FT to papers: Readers will pay for quality journalism
Can newspapers which have spent years giving away their content free online now start charging for it?
That's the debate which has gripped editors and journalists over recent months, with few feeling too optimistic about getting their readers to pay.
But I've been speaking to the boss of one rather successful online newspaper - and his message is that papers can and should start asking a fair price for news.
"Publishers should have more balls, they should have more confidence about what they're doing," is how Rob Grimshaw, managing director of FT.com put it.
"If they put their mind to it then they can produce compelling products online which people will pay for."
The Financial Times, which is part of the Pearson group, has just unveiled a 43% rise over the last year in the number of people subscribing to its online service.

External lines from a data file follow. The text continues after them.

-- ==== Sys2Proof/Laws/FixedC.lean ====
section
/-!
SUPPORT. What leaves the queue, SCRATCH, the lifecycle state and the fuses as they were: the operations of Machine/Layer, Queue, Bar, Render, Compose.
-/
namespace Sys2Proof.Machine

@[simp] theorem fixed_State_onLayer (i : Nat) (f : Layer → Layer) (s : State) : (State.onLayer i f s).fixed = s.fixed := by
  unfold State.onLayer
  repeat' (first | (simp; done) | split | simp)

@[simp] theorem fixed_keepFor (id : CmdId) (r : Reply) (s : State) : (keepFor id r s).fixed = s.fixed := by
  unfold keepFor
  repeat' (first | (simp; done) | split | simp)

@[simp] theorem fixed_finishKept (s : State) (id : CmdId) : (finishKept s id).fixed = s.fixed := by
  unfold finishKept
  repeat' (first | (simp; done) | split | simp)

@[simp] theorem fixed_layerConfigEffect (q : Cmd) (s : State) : (layerConfigEffect q s).state.fixed = s.fixed := by
  unfold layerConfigEffect
  repeat' (first | (simp; done) | split | simp)

@[simp] theorem fixed_layerGuardEffect (q : Cmd) (s : State) : (layerGuardEffect q s).state.fixed = s.fixed := by
  unfold layerGuardEffect
  repeat' (first | (simp; done) | split | simp)

@[simp] theorem fixed_refuseFlip (i : Nat) (code : Nat) (frame : Nat) (s : State) : (refuseFlip i code frame s).fixed = s.fixed := by
  unfold refuseFlip
  repeat' (first | (simp; done) | split | simp)

@[simp] theorem fixed_layerFlipEffect (q : Cmd) (s : State) : (layerFlipEffect q s).state.fixed = s.fixed := by
  unfold layerFlipEffect
  repeat' (first | (simp; done) | split | simp)

@[simp] theorem fixed_dropFlip (s : State) (id : CmdId) : (dropFlip s id).fixed = s.fixed := by
  unfold dropFlip
  repeat' (first | (simp; done) | split | simp)

@[simp] theorem fixed_cancelFlips (s : State) : (cancelFlips s).fixed = s.fixed := by
  unfold cancelFlips
  repeat' (first | (simp; done) | split | simp)

@[simp] theorem fixed_layerFenceEffect (q : Cmd) (s : State) : (layerFenceEffect q s).state.fixed = s.fixed := by
  unfold layerFenceEffect
  repeat' (first | (simp; done) | split | simp)

@[simp] theorem fixed_layerPaletteEffect (q : Cmd) (s : State) : (layerPaletteEffect q s).state.fixed = s.fixed := by
  unfold layerPaletteEffect
  repeat' (first | (simp; done) | split | simp)

@[simp] theorem fixed_layerToneEffect (q : Cmd) (s : State) : (layerToneEffect q s).state.fixed = s.fixed := by
  unfold layerToneEffect
  repeat' (first | (simp; done) | split | simp)

@[simp] theorem fixed_layerOrderEffect (q : Cmd) (s : State) : (layerOrderEffect q s).state.fixed = s.fixed := by
  unfold layerOrderEffect
  repeat' (first | (simp; done) | split | simp)

@[simp] theorem fixed_colourInkLimitEffect (q : Cmd) (s : State) : (colourInkLimitEffect q s).state.fixed = s.fixed := by
  unfold colourInkLimitEffect
  repeat' (first | (simp; done) | split | simp)

@[simp] theorem fixed_colourCurvesEffect (q : Cmd) (s : State) : (colourCurvesEffect q s).state.fixed = s.fixed := by
  unfold colourCurvesEffect
  repeat' (first | (simp; done) | split | simp)

@[simp] theorem fixed_layerStatusEffect (q : Cmd) (s : State) : (layerStatusEffect q s).state.fixed = s.fixed := by
  unfold layerStatusEffect
  repeat' (first | (simp; done) | split | simp)

@[simp] theorem fixed_applyPendings (s : State) : (applyPendings s).fixed = s.fixed := by
  unfold applyPendings
  repeat' (first | (simp; done) | split | simp)

@[simp] theorem fixed_concludeFlip (frame : Nat) (i : Nat) (p : FlipPlan) (s : State) : (concludeFlip frame i p s).fixed = s.fixed := by
  unfold concludeFlip
  repeat' (first | (simp; done) | split | simp)

@[simp] theorem fixed_pushLadder (fr : FrameStart) (cls : Nat) (s : State) : (pushLadder fr cls s).fixed = s.fixed := by
  unfold pushLadder
  repeat' (first | (simp; done) | split | simp)

@[simp] theorem fixed_readiness (fr : FrameStart) (lines : Nat) (s : State) : (readiness fr lines s).fixed = s.fixed := by
  unfold readiness
  repeat' (first | (simp; done) | split | simp)

@[simp] theorem fixed_cutSpan (frame : Nat) (s : State) : (cutSpan frame s).fixed = s.fixed := by
  unfold cutSpan
  repeat' (first | (simp; done) | split | simp)

@[simp] theorem fixed_discardWork (unit : Nat) (n : Nat) (reason : Nat) (s : State) : (discardWork unit n reason s).fixed = s.fixed := by
  unfold discardWork
  repeat' (first | (simp; done) | split | simp)

@[simp] theorem fixed_State_onDue (b : Nat) (h : Nat) (n : Nat) (f : DueLine → DueLine) (s : State) : (State.onDue b h n f s).fixed = s.fixed := by
  unfold State.onDue
  repeat' (first | (simp; done) | split | simp)

@[simp] theorem fixed_pushFlit (l : Nat) (s : State) : (pushFlit l s).1.fixed = s.fixed := by
  unfold pushFlit
  repeat' (first | (simp; done) | split | simp)

@[simp] theorem fixed_flushed (l : Nat) (gone : List QueuePacket) (s : State) : (flushed l gone s).fixed = s.fixed := by
  unfold flushed
  repeat' (first | (simp; done) | split | simp)

@[simp] theorem fixed_commitHead (l : Nat) (s : State) : (commitHead l s).fixed = s.fixed := by
  unfold commitHead
  repeat' (first | (simp; done) | split | simp)

theorem fixed_pushSome (l n : Nat) (s : State) : (pushSome l n s).fixed = s.fixed := by
  induction n generalizing s with
  | zero => rfl
  | succ n ih =>
    unfold pushSome
    have h := fixed_pushFlit l s
    split
    · rename_i e; rw [e] at h; exact h
    · rename_i e; rw [e] at h
      split
      · rw [fixed_commitHead]; exact h
      · rw [ih]; exact h

theorem fixed_pushWhole (l n : Nat) (s : State) : (pushWhole l n s).fixed = s.fixed := by
  induction n generalizing s with
  | zero => rfl
  | succ n ih =>
    unfold pushWhole
    split
    · split
      · rfl
      · dsimp only
        split <;> simp [ih, fixed_pushSome]
    · rfl

@[simp] theorem fixed_settleWriting (l : Nat) (s : State) : (settleWriting l s).fixed = s.fixed := by
  unfold settleWriting
  simp [fixed_pushWhole]

@[simp] theorem fixed_writePacket (l : Nat) (p : QueuePacket) (render : Bool) (s : State) : (writePacket l p render s).fixed = s.fixed := by
  unfold writePacket
  repeat' (first | (simp; done) | split | simp)

@[simp] theorem fixed_writeOn (l : Nat) (clocks : Nat) (s : State) : (writeOn l clocks s).fixed = s.fixed := by
  unfold writeOn
  simp [fixed_pushSome]

@[simp] theorem fixed_dropWriting (l : Nat) (f : Writing → Bool) (s : State) : (dropWriting l f s).fixed = s.fixed := by
  unfold dropWriting
  dsimp only
  split <;> simp

@[simp] theorem fixed_softFlit (l : Nat) (s : State) (x : Nat × Bool) : (softFlit l s x).fixed = s.fixed := by
  unfold softFlit
  repeat' (first | (simp; done) | split | simp)

@[simp] theorem fixed_hardFlit (l : Nat) (s : State) (x : Nat × Bool) : (hardFlit l s x).fixed = s.fixed := by
  unfold hardFlit
  repeat' (first | (simp; done) | split | simp)

@[simp] theorem fixed_readFlits (l : Nat) (p : QueuePacket) (s : State) : (readFlits l p s).fixed = s.fixed := by
  unfold readFlits
  repeat' (first | (simp; done) | split | simp)

@[simp] theorem fixed_popFlits (l : Nat) (n : Nat) (s : State) : (popFlits l n s).1.fixed = s.fixed := by
  unfold popFlits
  repeat' (first | (simp; done) | split | simp)

@[simp] theorem fixed_barConfigEffect (q : Cmd) (s : State) : (barConfigEffect q s).state.fixed = s.fixed := by
  unfold barConfigEffect
  repeat' (first | (simp; done) | split | simp)

@[simp] theorem fixed_barHeadMapEffect (q : Cmd) (s : State) : (barHeadMapEffect q s).state.fixed = s.fixed := by
  unfold barHeadMapEffect
  repeat' (first | (simp; done) | split | simp)

@[simp] theorem fixed_barSegmentsEffect (q : Cmd) (s : State) : (barSegmentsEffect q s).state.fixed = s.fixed := by
  unfold barSegmentsEffect
  repeat' (first | (simp; done) | split | simp)

@[simp] theorem fixed_setImage (b : Nat) (i : BarImage) (s : State) : (setImage b i s).fixed = s.fixed := by
  unfold setImage
  repeat' (first | (simp; done) | split | simp)

@[simp] theorem fixed_barWrite (b : Nat) (f : BarImage → BarImage) (s : State) : (barWrite b f s).fixed = s.fixed := by
  unfold barWrite
  repeat' (first | (simp; done) | split | simp)

@[simp] theorem fixed_barWriteCmd (b : Nat) (f : BarImage → BarImage) (r : Reply) (q : Cmd) (s : State) : (barWriteCmd b f r q s).state.fixed = s.fixed := by
  unfold barWriteCmd
  repeat' (first | (simp; done) | split | simp)

@[simp] theorem fixed_applyBar (b : Nat) (s : State) : (applyBar b s).fixed = s.fixed := by
  unfold applyBar
  repeat' (first | (simp; done) | split | simp)

@[simp] theorem fixed_recordTrims (b : Nat) (trims : List (Nat × List Nat)) (gen : Nat) (s : State) : (recordTrims b trims gen s).fixed = s.fixed := by
  unfold recordTrims
  repeat' (first | (simp; done) | split | simp)

@[simp] theorem fixed_recordNozzles (b : Nat) (es : List NozzleEntry) (s : State) : (recordNozzles b es s).fixed = s.fixed := by
  unfold recordNozzles
  repeat' (first | (simp; done) | split | simp)

@[simp] theorem fixed_barScreenEffect (q : Cmd) (s : State) : (barScreenEffect q s).state.fixed = s.fixed := by
  unfold barScreenEffect
  repeat' (first | (simp; done) | split | simp)

@[simp] theorem fixed_barNozzleMapEffect (q : Cmd) (s : State) : (barNozzleMapEffect q s).state.fixed = s.fixed := by
  unfold barNozzleMapEffect
  repeat' (first | (simp; done) | split | simp)

@[simp] theorem fixed_barDeriveEffect (q : Cmd) (s : State) : (barDeriveEffect q s).state.fixed = s.fixed := by
  unfold barDeriveEffect
  repeat' (first | (simp; done) | split | simp)

@[simp] theorem fixed_joinRun (b : Nat) (first : Nat) (s : State) : (joinRun b first s).fixed = s.fixed := by
  unfold joinRun
  repeat' (first | (simp; done) | split | simp)

@[simp] theorem fixed_enableBar (b : Nat) (s : State) : (enableBar b s).1.fixed = s.fixed := by
  unfold enableBar
  repeat' (first | (simp; done) | split | simp)

@[simp] theorem fixed_barEnableEffect (q : Cmd) (s : State) : (barEnableEffect q s).state.fixed = s.fixed := by
  unfold barEnableEffect
  repeat' (first | (simp; done) | split | simp)

@[simp] theorem fixed_endSwap (b : Nat) (s : State) : (endSwap b s).fixed = s.fixed := by
  unfold endSwap
  repeat' (first | (simp; done) | split | simp)

@[simp] theorem fixed_dropHeadLines (b : Nat) (h : Nat) (s : State) : (dropHeadLines b h s).1.fixed = s.fixed := by
  unfold dropHeadLines
  repeat' (first | (simp; done) | split | simp)

@[simp] theorem fixed_switchOff (b : Nat) (s : State) (o : Nat × Option CmdId) : (switchOff b s o).fixed = s.fixed := by
  unfold switchOff
  repeat' (first | (simp; done) | split | simp)

@[simp] theorem fixed_switchOn (b : Nat) (s : State) (o : Nat × CmdId) : (switchOn b s o).fixed = s.fixed := by
  unfold switchOn
  repeat' (first | (simp; done) | split | simp)

@[simp] theorem fixed_switchHeads (b : Nat) (s : State) : (switchHeads b s).fixed = s.fixed := by
  unfold switchHeads
  repeat' (first | (simp; done) | split | simp)

@[simp] theorem fixed_standHalted (c : Nat) (n : Nat) (s : State) : (standHalted c n s).fixed = s.fixed := by
  unfold standHalted
  repeat' (first | (simp; done) | split | simp)

@[simp] theorem fixed_haltHeads (b : Nat) (s : State) : (haltHeads b s).fixed = s.fixed := by
  unfold haltHeads
  rw [fixed_foldl _ (by intros; repeat' (first | (simp; done) | split | simp))]

@[simp] theorem fixed_settleBar (b : Nat) (s : State) : (settleBar b s).fixed = s.fixed := by
  unfold settleBar
  repeat' (first | (simp; done) | split | simp)

@[simp] theorem fixed_leavePrint (b : Nat) (reason : Nat) (s : State) : (leavePrint b reason s).1.fixed = s.fixed := by
  unfold leavePrint
  repeat' (first | (simp; done) | split | simp)

@[simp] theorem fixed_flushQueue (l : Nat) (ids : List CmdId) (s : State) : (flushQueue l ids s).1.fixed = s.fixed := by
  unfold flushQueue
  dsimp only
  repeat' (first | (simp; done) | split | simp)

@[simp] theorem fixed_disableBar (b : Nat) (ids : List CmdId) (flush : Bool) (s : State) : (disableBar b ids flush s).fixed = s.fixed := by
  unfold disableBar
  repeat' (first | (simp; done) | split | simp)

@[simp] theorem fixed_barDisableEffect (q : Cmd) (s : State) : (barDisableEffect q s).state.fixed = s.fixed := by
  unfold barDisableEffect
  repeat' (first | (simp; done) | split | simp)

@[simp] theorem fixed_keepImage (b : Nat) (s : State) : (keepImage b s).fixed = s.fixed := by
  unfold keepImage
  repeat' (first | (simp; done) | split | simp)

@[simp] theorem fixed_barBoundary (b : Nat) (s : State) : (barBoundary b s).fixed = s.fixed := by
  unfold barBoundary
  repeat' (first | (simp; done) | split | simp)

@[simp] theorem fixed_barStatusEffect (q : Cmd) (s : State) : (barStatusEffect q s).state.fixed = s.fixed := by
  unfold barStatusEffect
  repeat' (first | (simp; done) | split | simp)

@[simp] theorem fixed_commitLine (b : Nat) (h : Nat) (n : Nat) (bytes : List Byte) (late : Bool) (s : State) : (commitLine b h n bytes late s).fixed = s.fixed := by
  unfold commitLine
  repeat' (first | (simp; done) | split | simp)

@[simp] theorem fixed_lateLine (b : Nat) (h : Nat) (n : Nat) (s : State) : (lateLine b h n s).fixed = s.fixed := by
  unfold lateLine
  repeat' (first | (simp; done) | split | simp)

@[simp] theorem fixed_renderLine (e : LineEnv) (b : Nat) (h : Nat) (n : Nat) (s : State) : (renderLine e b h n s).fixed = s.fixed := by
  unfold renderLine
  repeat' (first | (simp; done) | split | simp)

@[simp] theorem fixed_settleSwap (b : Nat) (s : State) : (settleSwap b s).fixed = s.fixed := by
  unfold settleSwap
  repeat' (first | (simp; done) | split | simp)

@[simp] theorem fixed_putRing (lines : Nat) (l : RingLine) (s : State) : (putRing lines l s).fixed = s.fixed := by
  unfold putRing
  repeat' (first | (simp; done) | split | simp)

@[simp] theorem fixed_closeBand (s : State) : (closeBand s).fixed = s.fixed := by
  unfold closeBand
  repeat' (first | (simp; done) | split | simp)

@[simp] theorem fixed_addToBand (cl : Nat) (pos : Int) (blank : Bool) (poisoned : Bool) (guarded : Bool) (sums : List (List Nat)) (s : State) : (addToBand cl pos blank poisoned guarded sums s).fixed = s.fixed := by
  unfold addToBand
  repeat' (first | (simp; done) | split | simp)

@[simp] theorem fixed_countPx (frame : Nat) (k : PxCount) (last : Bool) (s : State) : (countPx frame k last s).fixed = s.fixed := by
  unfold countPx
  repeat' (first | (simp; done) | split | simp)

@[simp] theorem fixed_composeNext (r : Run) (cl : Nat) (f : Frame) (s : State) : (composeNext r cl f s).fixed = s.fixed := by
  unfold composeNext
  repeat' (first | (simp; done) | split | simp)

@[simp] theorem fixed_markEarly (b : Nat) (fs : List Front) (s : State) : (markEarly b fs s).fixed = s.fixed := by
  unfold markEarly
  repeat' (first | (simp; done) | split | simp)

@[simp] theorem fixed_beginCatchUp (s : State) : (beginCatchUp s).fixed = s.fixed := by
  unfold beginCatchUp
  repeat' (first | (simp; done) | split | simp)

@[simp] theorem fixed_endFront (b : Nat) (s : State) (keep : List Front) : (endFront b s keep).fixed = s.fixed := by
  unfold endFront
  repeat' (first | (simp; done) | split | simp)

@[simp] theorem fixed_reserveFront (r : Run) (s : State) (x : Nat × Front) : (reserveFront r s x).fixed = s.fixed := by
  unfold reserveFront
  repeat' (first | (simp; done) | split | simp)

@[simp] theorem fixed_reserveFronts (r : Run) (s : State) : (reserveFronts r s).fixed = s.fixed := by
  unfold reserveFronts
  repeat' (first | (simp; done) | split | simp)

@[simp] theorem fixed_composeFront (r : Run) (b : Nat) (f : Front) (s : State) : (composeFront r b f s).fixed = s.fixed := by
  unfold composeFront
  repeat' (first | (simp; done) | split | simp)

end Sys2Proof.Machine
end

Mr Grimshaw said the company does not break out the revenues it gets from those subscribers, but as there are now 126,000 of them, paying a minimum of £180 a year, that looks like around £20 million.
The FT has been charging for online content for many years - but in 2007 it adopted its current model which has three elements to it.
Anonymous visitors to the site can just see headlines and read one article per month, those who register but don't pay are allowed 10 articles a month, and then there are the paying customers who get everything, including an iPhone app.
What's interesting is that the middle group, those who register but don't pay, are still proving lucrative. The 1.9 million people registered users have given some very basic information such as their job title.
That's enough, according to Mr Grimshaw, to allow the FT to run a targeted advertising and marketing operation with high yields.
But surely a newspaper with a very specialist and wealthy audience is in a far better position to charge than those with less valuable content?
Rob Grimshaw says newspaper publishers are putting too low a price on their journalism:
"The number of people who can write great quality content day in, day out is really very small - that's why journalism is a profession. For all that's going on in the blogosphere and with user generated content publishers still have a grip on the majority of the best writers in the world."
He admits it won't be easy for papers that have been giving away their content for 10 years to start charging but insists it is feasible. In any case the existing advertising-funded model has been strained to breaking point.
One of the giants of the advertising industry Sir Martin Sorrell told an FT conference this week that consumers were going to have to learn to pay for things online because there was simply not enough advertising available to fund all the content.
Of course there is a way of getting through the paywall at FT.com using Google - but unlike many in the newspaper world Rob Grimshaw isn't going to war with the search giant:
"The choice is in the hands of publishers - we could switch off our content on Google tomorrow. If our content wasn't listed on Google we'd have to find another way to acquire traffic."
He says newspapers need to think about the huge amount of traffic they get from Google and how they can better extract value from it.
So the message from the FT is give your readers quality journalism, get to know them much better, stop worrying about Google - and start charging for your content.
Simple really - but don't forget that it took the Financial Times more than a decade of trial and error to get it right.